市場調査という技術。一般人にはどのように理解されているのだろうか。
通常、企業がマーケティング活動を有効に進めるために、市場に関する様々な情報を収集することであると説明することが多い。しかし、この説明では、日本語の問題もあって、後段部分に力点が置かれて理解されがちである。つまり「市場」に関する情報を収集する技術であるという認識である。
しかし、本来的に、市場調査という技術は、前段部分に力点を置いて認識する必要があり、マーケティング活動を有効に進めるために必要な情報を収集することなのだ。
マーケティング活動とは、「売るための仕組み」全般をさす言葉であり、単に「買い手」である顧客や消費者の動向だけを理解したとしても不十分である。サービスや商品、価格設定、広告宣伝、販売促進、流通、営業、顧客情報管理などといった実に様々な情報を収集し分析することで、初めて「有効」にマーケティング活動を進めることができるのだ。
私は市場調査を生業としているが、この「市場」に対する調査が、どれだけの信頼性を持って分析することが可能なのかについて常々疑問を感じている。なぜなら、そこにはふたつの課題が横たわっているからだ。
ひとつは「市場」をどのように定義するかという課題。もうひとつはその「市場」を母集団とした正確な情報を、どうやって収集するかという課題である。
ある商品・サービスを展開する際、「市場」を定義する。例えば、ホンダが昨年売り出したCR-Z。開発当初の市場設定は20代、30代の若年世代。しかし、発売が始まってからの主たる購入者は50代、60代の団塊世代だった。つまり「市場」の定義自体を間違えても、製品が売れてしまったという現象。
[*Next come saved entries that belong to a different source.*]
-- ==== Sys2Proof/Decode.lean ====
section
/-! DEFINITION. Decode.lean: from codes and words to rows, and back (spec/30_encoding.md R91 to R100, R112).
No code of any field is illegal (R104); the only thing a decoder can refuse is a number too wide for its field (R130). -/

namespace Sys2Proof

/-- Why a presented code is refused. -/
inductive DecodeError where
  /-- the number does not fit the selector field: it is refused and never truncated (R130) -/
  | codeTooWide (port : Port) (code : Nat)
deriving DecidableEq, Repr

/-- `op`: all seven bits are matched; the default row comes last (R92, R112). -/
def decodeOp (op : Opcode) : Instr :=
  if op = Config.loadOpcode then .load else .other op

/-- `alu_control` (R93). -/
def decodeAluControl (c : AluCode) : Instr :=
  if c = 0b000#3 then .aluAdd
  else if c = 0b001#3 then .aluZero001
  else if c = 0b010#3 then .aluZero010
  else if c = 0b011#3 then .aluZero011
  else if c = 0b100#3 then .aluZero100
  else if c = 0b101#3 then .aluZero101
  else if c = 0b110#3 then .aluZero110
  else .aluZero111

/-- `imm_src` (R94). -/
def decodeImmSrc (c : ImmCode) : Instr :=
  if c = 0b00#2 then .immUpper12
  else if c = 0b01#2 then .immZero01
  else if c = 0b10#2 then .immZero10
  else .immZero11

/-- `control_op` (R95). -/
def decodeControlOp (c : CtrlCode) : Instr :=
  if c = 0b00#2 then .ctrlopAdd
  else if c = 0b01#2 then .ctrlopForcezero01
  else if c = 0b10#2 then .ctrlopForcezero10
  else .ctrlopForcezero11

/-- The decoder: total on every presented number. -/
def decode (p : Presented) : Except DecodeError Instr :=
  if p.code < 2 ^ p.port.width then
    match p.port with
    | .op7 => .ok (decodeOp (BitVec.ofNat 7 p.code))
    | .aluControl3 => .ok (decodeAluControl (BitVec.ofNat 3 p.code))
    | .immSrc2 => .ok (decodeImmSrc (BitVec.ofNat 2 p.code))
    | .controlOp2 => .ok (decodeControlOp (BitVec.ofNat 2 p.code))
  else .error (.codeTooWide p.port p.code)

/-- The encoder: the code of each row, from the tables of R92 to R95. -/
def encode : Instr → Presented
  | .load => ⟨.op7, 0b0000011⟩
  | .other op => ⟨.op7, op.toNat⟩
  | .aluAdd => ⟨.aluControl3, 0b000⟩
  | .aluZero001 => ⟨.aluControl3, 0b001⟩
  | .aluZero010 => ⟨.aluControl3, 0b010⟩
  | .aluZero011 => ⟨.aluControl3, 0b011⟩
  | .aluZero100 => ⟨.aluControl3, 0b100⟩
  | .aluZero101 => ⟨.aluControl3, 0b101⟩
  | .aluZero110 => ⟨.aluControl3, 0b110⟩
  | .aluZero111 => ⟨.aluControl3, 0b111⟩
  | .immUpper12 => ⟨.immSrc2, 0b00⟩
  | .immZero01 => ⟨.immSrc2, 0b01⟩
  | .immZero10 => ⟨.immSrc2, 0b10⟩
  | .immZero11 => ⟨.immSrc2, 0b11⟩
  | .ctrlopAdd => ⟨.controlOp2, 0b00⟩
  | .ctrlopForcezero01 => ⟨.controlOp2, 0b01⟩
  | .ctrlopForcezero10 => ⟨.controlOp2, 0b10⟩
  | .ctrlopForcezero11 => ⟨.controlOp2, 0b11⟩

/-! ### The 32-bit words of the reference datapath -/

/-- The fields a 32-bit instruction word is cut into (R99, R244; the positions are the spec's decision D10). -/
structure WordFields where
  op : Opcode
  rd : RegIdx
  func3 : BitVec 3
  rs1 : RegIdx
  rs2 : RegIdx
  func7 : BitVec 7
  raw : Raw
deriving DecidableEq, Repr

/-- Cutting a word: `op = instr[6:0]`, `rd = instr[11:7]`, `func3 = instr[14:12]`, `rs1 = instr[19:15]`,
`rs2 = instr[24:20]`, `func7 = instr[31:25]`, `raw = instr[31:7]` (R244). -/
def cutWord (w : Word) : WordFields where
  op := w.extractLsb' 0 7
  rd := w.extractLsb' 7 5
  func3 := w.extractLsb' 12 3
  rs1 := w.extractLsb' 15 5
  rs2 := w.extractLsb' 20 5
  func7 := w.extractLsb' 25 7
  raw := w.extractLsb' 7 25

/-- Decoding a whole word: `op` alone is matched (R100, R111). -/
def decodeWord (w : Word) : DatapathWord :=
  if (cutWord w).op = Config.loadOpcode then
    .lw (cutWord w).rd (cutWord w).rs1 (w.extractLsb' 20 12) (cutWord w).func3
  else .word w

/-- Encoding a whole word: `imm[11:0] rs1 func3 rd 0000011` (R100), as the listings of spec/95_test_vectors.md compute it:
`(imm << 20) | (rs1 << 15) | (func3 << 12) | (rd << 7) | 0b0000011`. -/
def encodeWord : DatapathWord → Word
  | .lw rd rs1 imm func3 =>
    imm.setWidth 32 <<< 20 ||| rs1.setWidth 32 <<< 15 ||| func3.setWidth 32 <<< 12 ||| rd.setWidth 32 <<< 7 |||
      Config.loadOpcode.setWidth 32
  | .word w => w

/-! ### The host's numbering of the opcode table's rows -/

/-- What a bare number of the opcode table is presented as. The table numbers the codes of four fields alike and a number
does not say which field it is for (log entry 2, DESIGN CHOICE). With a field's own width (`nbits` 3, 2, 7) the number is
a code of `alu_control`, of `imm_src` or of `op`. With whole bytes it is looked up in the table's specific rows, LOAD
first, then those of `alu_control`, and the default row OTHER comes last (R112); a number that is no such code is read as a
32-bit word of the reference datapath, whose `op` is `w[6:0]` (R99). `control_op` is a Local: nothing outside the
Controller presents a code on it (R45), so no number is read as one. -/
def tablePresented (nbits w : Nat) : Option Presented :=
  if nbits = 3 then some ⟨.aluControl3, w⟩
  else if nbits = 2 then some ⟨.immSrc2, w⟩
  else if nbits = 7 then some ⟨.op7, w⟩
  else if w = 3 then some ⟨.op7, w⟩
  else if w < 8 then some ⟨.aluControl3, w⟩
  else if w < 2 ^ 32 then some ⟨.op7, w % 128⟩
  else none

/-- The row the decoder reads from a bare number of the opcode table. -/
def decodeTableWord (nbits w : Nat) : Option Instr :=
  match tablePresented nbits w with
  | some p => (decode p).toOption
  | none => none

end Sys2Proof
end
つまり市場調査など何の役にも立たなかったという結末である。
もうひとつ、もし20歳代・30歳代に「市場」を設定したとして、民間の一企業がどのようにサンプリングを行い、科学的に消費者動向を把握することができるのだろうか。
つまり、この二つの課題を抱えたまま実施された市場調査には、少なくとも高い信頼性は求められないという結論に至ってしまうのである。
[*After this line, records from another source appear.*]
-- ==== Sys2Proof/Machine/BlockFunctions.lean ====
section
/-! DEFINITION. Machine/BlockFunctions.lean: the spec's own step functions, transcribed: each block as `out` and `next`
(spec/40_update_engine.md R127) and the step of the reference datapath (spec/46_composition.md R246). The machine does not
call them: it runs the rows; that the machine meets them is stated in the obligations. -/

namespace Sys2Proof.Machine

/-- `out_ALU` (R142): `result` and `zero`. -/
def outALU (aluControl : AluCode) (src1 src2 : Word) : Word × Bit :=
  let r := if aluControl = 0b000#3 then src1 + src2 else 0x00000000#32
  (r, if r = 0x00000000#32 then 1#1 else 0#1)

/-- `gathered_imm` of `out_SE` (R165). -/
def gatherSE (raw : Raw) (immSrc : ImmCode) : ImmField :=
  if immSrc = 0b00#2 then raw.extractLsb' 13 12 else 0b000000000000#12

/-- `out_SE` (R165). -/
def outSE (raw : Raw) (immSrc : ImmCode) : Word :=
  let g := gatherSE raw immSrc
  if g.getLsbD 11 then g.setWidth 32 ||| 0xFFFFF000#32 else g.setWidth 32

/-- The outputs of the Controller, with its Local `control_op`. -/
structure CtrlOut where
  aluControl : AluCode
  immSource : ImmCode
  memWrite : Bit
  regWrite : Bit
  controlOp : CtrlCode
deriving DecidableEq, Repr

/-- The second stage of `out_CTRL` (R225, R226). -/
def secondStageCode (controlOp : CtrlCode) : AluCode :=
  if controlOp = 0b00#2 then 0b000#3 else 0b111#3

/-- `out_CTRL` (R226): `func3`, `func7` and `alu_zero` are accepted and take part in nothing (R221). -/
def outCTRL (op : Opcode) (_func3 : BitVec 3) (_func7 : BitVec 7) (_aluZero : Bit) : CtrlOut :=
  { aluControl := secondStageCode 0b00#2, immSource := 0b00#2, memWrite := 0#1,
    regWrite := if op = 0b0000011#7 then 1#1 else 0#1, controlOp := 0b00#2 }

/-- `next_RF` (R182), from the storage and the Inputs it reads. -/
def nextRF (rf : Vector Word Config.nregs) (rstN : Bit) (address3 : RegIdx) (writeData : Word) (writeEnable : Bit) :
    Vector Word Config.nregs :=
  if rstN = 0#1 then Vector.replicate Config.nregs 0x00000000#32
  else if writeEnable = 1#1 ∧ address3 ≠ 0#5 then rf.set address3.toNat writeData address3.isLt
  else rf

/-- `step_DM` (R202): `read_data` and the storage after the edge, or the failure. -/
def stepDM (dm : Memory) (rstN : Bit) (address writeData : Word) (writeEnable : Bit) : Except Fault (Word × Memory) :=
  if Config.memWords ≤ (address >>> 2).toNat then .error (.addressOutOfRange address)
  else
    .ok (Memory.lookup dm (address >>> 2).toNat,
      if rstN = 0#1 then []
      else if writeEnable = 1#1 ∧ address.extractLsb' 0 2 = 0b00#2 then Memory.store dm (address >>> 2).toNat writeData
      else dm)

/-- `step_DP` (R246): the reference datapath's step on its whole state, `rf` and `dm`. -/
def stepDP (rf : Vector Word Config.nregs) (dm : Memory) (instr : Word) (rstN : Bit) :
    Except Fault (Vector Word Config.nregs × Memory) :=
  let f := cutWord instr
  let c := outCTRL f.op f.func3 f.func7 0#1
  let immediate := outSE f.raw c.immSource
  let a := rfRead rf f.rs1
  let b := rfRead rf f.rs2
  let alu := outALU c.aluControl a immediate
  match stepDM dm rstN alu.1 b c.memWrite with
  | .error e => .error e
  | .ok (readData, dm') => .ok (nextRF rf rstN f.rd readData c.regWrite, dm')

/-! ### Reading a run at the ports -/

/-- The block whose Output it is (R24 to R28). -/
def outputBlock : OutputId → Block
  | .result => .alu
  | .zero => .alu
  | .immediate => .signExtension
  | .readData1 => .registerFile
  | .readData2 => .registerFile
  | .readData => .dataMemory
  | .ctrlAluControl => .controller
  | .immSource => .controller
  | .memWrite => .controller
  | .regWrite => .controller

/-- The value of the Input a connection drives, as a number. -/
def consumerValue : Connection → Signals → Nat
  | .aluControl, g => g.alu.aluControl.toNat
  | .immSrc, g => g.se.immSrc.toNat
  | .memWrite, g => g.dm.writeEnable.toNat
  | .regWrite, g => g.rf.writeEnable.toNat
  | .aluZero, g => g.ctrl.aluZero.toNat
  | .src1, g => g.alu.src1.toNat
  | .src2, g => g.alu.src2.toNat
  | .address, g => g.dm.address.toNat
  | .dmWriteData, g => g.dm.writeData.toNat
  | .rfWriteData, g => g.rf.writeData.toNat

/-- What one Data Memory cycle with the Inputs `g` makes of the word with index `w` that held `v`: a reset cycle clears it,
a successful write to it replaces it, every other cycle keeps it (spec/20_memory.md R73, R74). -/
def dmEffect (w : Nat) (v : Word) (g : DmSignals) : Word :=
  if g.rstN = 0#1 then 0x00000000#32
  else if g.writeEnable = 1#1 ∧ g.address.toNat % 4 = 0 ∧ g.address.toNat / 4 = w then g.writeData
  else v

end Sys2Proof.Machine
end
こうしたよくわからない、あやふやな「市場」を相手にするよりも、既存顧客や社員・取引企業といった既にそこにある資源を活かした情報収集にこそ意味があるのではないだろうか。
既存顧客は、既に自社商品を使った経験があり、その良いところ・悪いところを、あなた以上に知っている可能性が高いのだ。
私自身、外資系ワインメーカーに勤務していた当時、自社のワインよりも他社のワインを飲んで研究することのほうが多かった。しかし、既存顧客は自社ワインを愛飲してくれており、その味や価格などに関する一過言を、少なくとも私よりは有していたはずなのである。また、メーカー社員として酒販店に売ることを業務としている私よりも、店先で実際に購入してくださる顧客を相手にしている酒販店社員のほうが、実はこのワインのよい面・悪い面を知っているはずなのである。
つまり、そこにある「情報」を的確に収集し分析すれば、より成果に直結しやすいはずなのだ。
市場調査という言葉の意味を問い直し、再度、正確に使う努力を関係者が積み重ねていくことが必要なのではないだろうか。